/-- Performs the operation of an entry as one step, with an error that it met, or as far as a link that has not answered lets it
(R130). DEDUCED, log entry 18. -/
def State.performOp (s : State) (e : EngEntry) (err : Option DataErr := none) (late : Bool := false) : Performed :=
  match s.team? (teamOf e.group), s.launch? e.group.launch with
  | some t, some l =>
    let r := t.ref
    let idx := e.core - t.core
    match e.op with
    | .mlease _ => { s := s }
    | .mma d a b fa fb scales sel round =>
      match firstErr ((s.slabErr l e.core a.toNat).toList.map (fun x => (a.toNat, none, x))
          ++ (s.slabErr l e.core b.toNat).toList.map (fun x => (b.toNat, none, x))) with
      | some (x, _, f) => s.failed (s.asyncInfo l e.core x none f)
      | none =>
        let la := s.slabLocs l e.core a.toNat
        let lb := s.slabLocs l e.core b.toNat
        match ((s.consume e.core la.flatten a.toNat 0).orElse (fun _ => s.consume e.core lb.flatten b.toNat 0)).orElse
            (fun _ => s.tilePoisoned r e.core idx d allElems) with
        | some f => s.failed f
        | none =>
          let o := pass round fa fb sel scales (s.rowsAt e idx d) (la.map (fun x => x.map s.readLoc)) (lb.map (fun x => x.map s.readLoc))
          { s := (s.writeTile r idx d o.1.flatten).orFlagsOf e.group o.2 }
    | .mzero d => { s := s.writeTile r idx d (List.replicate 4096 0) }
    | .mld d ep pitch fmt => s.mld l e idx d ep pitch fmt err late
    | .mst d ep pitch fmt round sr => s.mst l e idx d ep pitch fmt round sr late
    | .mcol v d c exec =>
      let ws := (s.shareOf r idx).tile d
      let marks := (s.shareOf r idx).tilePoison
      let vals := (lanesOf 64 exec).map (fun i =>
        (i, ws.getD (64 * i + c) 0, if marks.contains (4096 * d + 64 * i + c) then some 0 else none))
      { s := s.modGroup e.group (fun g => { g with
          ld := g.ld.map (fun o => if o.seq = e.seq then { o with delivers := [.lanes v vals], engine := false } else o) }) }
    | .mput d vals c =>
      let ws := (s.shareOf r idx).tile d
      let marks := (s.shareOf r idx).tilePoison.filter (fun i => !(i / 4096 == d && i % 64 == c))
      { s := s.modTeam r (fun m => (m.modShare idx (fun h =>
          { h with tiles := insertKey h.tiles d (ws.zipIdx.map (fun (x, i) => if i % 64 == c then vals.getD (i / 64) 0 else x))
                   tilePoison := marks })).addLog (tileLogs idx d)) }
    | .qinit q tA tB cap policy =>
      let ws := (List.replicate 4096 (0 : Word)).set stateElem (orthWord policy false cap 0)
      let s := s.writeTile r idx tA ws
      { s := s.modTeam r (fun m => m.modShare idx (fun c => { c with qs := insertKey c.qs q { tA := tA, tB := tB } })) }
    | .qacc q vals tau round =>
      s.withSlot e idx q (fun w => if w.count == w.cap && w.policy != 0 then [stateElem] else orthElems w.count)
        (fun w => w.count == w.cap && w.policy == 0 && w.folded) (fun b w =>
        let tA := s.rowsAt e idx b.tA
        if w.count == w.cap then
          match w.policy with
          | 0 =>
            let o := qfold round tA ((b.tB.map (s.rowsAt e idx)).getD []) w
            let p := qappend round o.tA { word := orthWord 0 true w.cap 0 } vals tau
            { s := s.putOrth e idx b { tA := p.tA, tB := o.tB, flags := o.flags ||| p.flags } }
          | 2 =>
            let w0 := orthWord 2 w.folded w.cap 0
            { s := s.putOrth e idx b (qappend round (clearVT tA w0) { word := w0 } vals tau) }
          | _ => s.failed (orthFault 0x10 q w.word e.lanes)
        else { s := s.putOrth e idx b (qappend round tA w vals tau) })
    | .qapTile left x q tr round =>
      s.withSlot e idx q (fun w => orthElems w.count) (·.folded) (fun b w =>
        match s.tilePoisoned r e.core idx x allElems with
        | some f => s.failed f
        | none =>
          let d := if w.folded then b.tB.map (s.rowsAt e idx) else none
          let o := qapply round left tr (s.rowsAt e idx b.tA) d w.count (s.rowsAt e idx x) 64
          { s := (s.writeTile r idx x o.1.flatten).orFlagsOf e.group o.2 })
    | .qapReg left v vals exec q tr round =>
      s.withSlot e idx q (fun w => orthElems w.count) (·.folded) (fun b w =>
        let d := if w.folded then b.tB.map (s.rowsAt e idx) else none
        let x : Mat := if left then vals.map (fun y => [y]) else [vals]
        let o := qapply round left tr (s.rowsAt e idx b.tA) d w.count x (if left then 1 else 64)
        { s := (s.putLanes e.group v o.1.flatten exec).orFlagsOf e.group o.2 })
    | .qfold q round =>
      s.withSlot e idx q (fun w => orthElems w.count) (·.folded) (fun b w =>
        match b.tB with
        | none => s.failed (orthFault 0x11 q w.word e.lanes)
        | some t => { s := s.putOrth e idx b (qfold round (s.rowsAt e idx b.tA) (s.rowsAt e idx t) w) })
    | .qstat d q =>
      let sh := s.shareOf r idx
      let b := (sh.qs.find? (fun x => x.1 == q)).map (·.2)
      let w := (b.map (fun b => (sh.orth b).word)).getD 0
      let bad := (b.bind (fun b => s.tilePoisoned r e.core idx b.tA [stateElem])).isSome
      { s := s.modGroup e.group (fun g => { g with
          ld := g.ld.map (fun o => if o.seq = e.seq then
            { o with delivers := [.whole d { tag := .u, base := w, poison := if bad then 1 else 0 }], engine := false } else o) }) }
    | .qclr q =>
      s.withSlot e idx q (fun _ => [stateElem]) (fun _ => false) (fun b w =>
        { s := s.putOrth e idx b { tA := clearVT (s.rowsAt e idx b.tA) (orthWord w.policy false w.cap 0) } })
    | .hhgen v vals exec j sT round =>
      let h := hhgen round vals j
      let s := s.putLanes e.group v h.1 exec
      let s := (s.putScalar e.group sT h.2.1).putScalar e.group (sT + 1) h.2.2.1
      { s := s.orFlagsOf e.group h.2.2.2 }
  | _, _ => { s := s }

/-! ## The arbiter and leases (R265, R266) -/

/-- The operation reads memory or scratchpad when the engine performs it, or writes it: it comes after the stores that its
group issued before it (R127, R130). -/
def EngOp.touchesMemory : EngOp → Bool
  | .mma _ _ _ _ _ _ _ _ => true
  | .mld _ _ _ _ => true
  | .mst _ _ _ _ _ _ => true
  | _ => false

/-- The q slot that an operation names. -/
def EngOp.slot : EngOp → Option Nat
  | .qacc q _ _ _ => some q
  | .qapTile _ _ q _ _ => some q
  | .qapReg _ _ _ _ q _ _ => some q
  | .qfold q _ => some q
  | .qstat _ q => some q
  | .qclr q => some q
  | _ => none

/-- The tiles that an entry is an operation on: those that it named at issue, and those to which its slot is bound now (R292). -/
def State.entryTiles (s : State) (e : EngEntry) : List Nat :=
  match s.team? (teamOf e.group), e.op.slot with
  | some t, some q => e.tiles ++ ((((s.shareOf t.ref (e.core - t.core)).qs.find? (fun x => x.1 == q)).map (·.2.tiles)).getD [])
  | _, _ => e.tiles

/-- An entry is eligible (R265); one that a rollback removes is not (R276), unless the rollback waits for a camp, which waits for
the entry (R82, R322). -/
def State.eligible (s : State) (g : Engine) (e : EngEntry) : Bool :=
  let tileFree := g.entries.all (fun x => !(x.group = e.group && x.age < e.age && (s.entryTiles x).any (s.entryTiles e).contains))
  let ready := !e.op.touchesMemory || (match s.group? e.group with
    | some gr => gr.st.all (fun o => o.done || e.seq < o.seq)
    | none => true)
  let goes := ((s.team? (teamOf e.group)).map (fun t => t.rollDue && !t.campBlocks)).getD false
  tileFree && ready && !goes && (g.lease.isNone || g.leasedTo (teamOf e.group))
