/-- SQUARE_GRANT: once the clock's deliveries and stop tests are over (R38, R219). -/
def State.squareGrant (s : State) (t : TeamRef) (part : Nat) : State :=
  match s.team? t with
  | none => s
  | some m =>
    if m.saved || !s.tested m part then s
    else s.modTeam t (fun m => m.modPart part (fun q => q.grant (s.partClk m part)))

def execSquareGrant (t : TeamRef) (part : Nat) (s : State) : Out := .next (s.onDie (fun s => s.squareGrant t part))

/-! ## Starvation (R366, R367) -/

/-- Every baton of the team in the partition is held by a HELD-WAITING group, and some group there is READY. -/
def Part.starving (q : Part) (b : Nat) : Bool :=
  (q.groups.filter (fun g => g.slot.isSome && g.state == .heldWaiting)).length == b && q.groups.any (fun g => g.state == .ready)

/-- One clock of the starvation count. DEDUCED, log entry 51. -/
def Part.starveTick (q : Part) (b : Nat) : Part :=
  if q.starving b then { q with starve := q.starve + 1 } else { q with starve := 0, starved := false }

/-- STARVATION_EVENT: once for each run of 2^16 clocks of the condition. DEDUCED, log entry 51. -/
def State.starvation (s : State) (t : TeamRef) (part : Nat) : State :=
  match s.team? t with
  | none => s
  | some m =>
    let q := m.cur.parts.getD part {}
    if m.saved || q.starve < 2 ^ 16 || q.starved then s
    else (s.modTeam t (fun m => m.modPart part (fun q => { q with starved := true, starvedAt := s.hostClk }))).bumpDistrict
      m.district 0x18 1

def execStarvationEvent (t : TeamRef) (part : Nat) (s : State) : Out := .next (s.onDie (fun s => s.starvation t part))

/-- The HELD-WAITING group that has held its baton idle longest. DEDUCED, log entry 51. -/
def Part.longestHeld (q : Part) : Option (Nat × Group) :=
  q.groups.zipIdx.foldl (fun (r : Option (Nat × Group)) e =>
    if e.1.state == .heldWaiting && e.1.slot.isSome then
      match r with
      | none => some (e.2, e.1)
      | some b => if e.1.heldSince < b.2.heldSince then some (e.2, e.1) else r
    else r) none

/-- STARVATION_RESPONSE: the longest-idle baton goes to the square, if the condition still holds.
DEDUCED, log entry 51. -/
def State.starvationAct (s : State) (t : TeamRef) (part : Nat) : State :=
  match s.team? t, s.launch? t.launch with
  | some m, some l =>
    let q := m.cur.parts.getD part {}
    let clk := s.clk (m.coreOf part)
    if m.saved || !q.starved || !q.starving m.share then s
    else match q.longestHeld with
      | none => s
      | some (i, g) =>
        let s := s.modTeam t (fun m => m.modPart part (fun q =>
          { (q.toSquare (g.slot.getD 0) clk) with
            groups := modAt q.groups i (fun g => { g with state := .waiting, slot := none }), starve := 0, starved := false }))
        (s.bumpDistrict m.district 0x20 1).route (rbQueue l.queue 13 0 0 (s.queue l.queue).slot)
  | _, _ => s

def execStarvationResponse (t : TeamRef) (part : Nat) (s : State) : Out := .next (s.byFw (fun s => s.starvationAct t part))

/-! ## Arrivals (R73) -/

/-- The marks of some words of a register: `bad` marks those of some lanes. -/
def marksOf (bad : Option (Nat × List Nat)) (vals : List (Nat × Word × Option Nat)) : List (Nat × Nat) :=
  vals.filterMap (fun v => (v.2.2.orElse (fun _ => bad.bind (fun b => if b.2.contains v.1 then some b.1 else none))).map
    (fun m => (v.1, m)))

/-- A register after the arrival of lane words. -/
def Reg.landLanes (r : Reg) (n : Nat) (vals : List (Nat × Word × Option Nat)) (bad : Option (Nat × List Nat)) : Reg :=
  let marks := marksOf bad vals
  let r := r.setLanes n (fun l => (vals.find? (fun v => v.1 == l)).map (fun v => v.2.1))
  { r.marked (marks.filter (fun m => m.1 < n)) with tag := .g }

/-- A register after the arrival of all of it; its spill tag stays. -/
def Reg.landWhole (old r : Reg) (code : Byte) (n : Nat) (bad : Option (Nat × List Nat)) : Reg :=
  match bad with
  | none => { r with spill := old.spill }
  | some b =>
    let hit := if clsOf code == .v || clsOf code == .m then b.2.filter (· < n) else [0]
    { r.marked (hit.map (fun l => (l, b.1))) with spill := old.spill }

/-- Writes what a result delivers; `bad` gives, for a register, the lanes that an error marks and its source. -/
def State.land (s : State) (g : GroupRef) (n : Nat) (bad : Byte → Option (Nat × List Nat)) (d : Deliver) : State :=
  match d with
  | .lanes code vals =>
    s.modTeam (teamOf g) (fun t => (t.modGroup g.part g.grp (fun x =>
      (x.setReg code ((x.reg code).landLanes n vals (bad code))).ownMail code g.grp)).addLog
      (if loggedReg code then regRows g.part g.grp code n (maskOf n (fun l => vals.any (fun v => v.1 == l))) else []))
  | .whole code r =>
    s.modTeam (teamOf g) (fun t => (t.modGroup g.part g.grp (fun x =>
      (x.setReg code ((x.reg code).landWhole r code n (bad code))).ownMail code g.grp)).addLog
      (if loggedReg code then regRows g.part g.grp code n (fullMask n) else []))
  | .helper h vals =>
    s.modGroup g (fun x => { x with rope := x.rope.map (fun r =>
      { r with hregs := setPad r.hregs h ((r.hregs.getD h {}).landLanes r.n vals (bad (0xD0 + BitVec.ofNat 8 h))) {} }) })

/-- The places from which the words of a result come. -/
def LdOp.places (o : LdOp) : List Loc := o.srcs.map (fun e => { space := e.2.2.1, addr := e.2.2.2 })

/-- The words of a result, by register and lane, that come from the place of an error which cannot be corrected (R380). -/
def State.errWords (s : State) (launch : Nat) (o : LdOp) (err : Option DataErr) : List (Byte × Nat) :=
  match err with
  | none => []
  | some e =>
    if !uncorrected e then []
    else match s.errPlace launch e with
      | none => []
      | some p => (o.srcs.filter (fun x => ({ space := x.2.2.1, addr := x.2.2.2 } : Loc).sameUnit p)).map (fun x => (x.1, x.2.1))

☆ ☆ ☆ ☆ ☆ ☆ ☆

TO DO:
Which lines should be output? Exactly those from the first line of the data through the line containing "def State.performOp (s", inclusive.

RESPONSE AREA:
/-- Performs the operation of an entry as one step, with an error that it met, or as far as a link that has not answered lets it
(R130). DEDUCED, log entry 18. -/
def State.performOp (s : State) (e : EngEntry) (err : Option DataErr := none) (late : Bool := false) : Performed :=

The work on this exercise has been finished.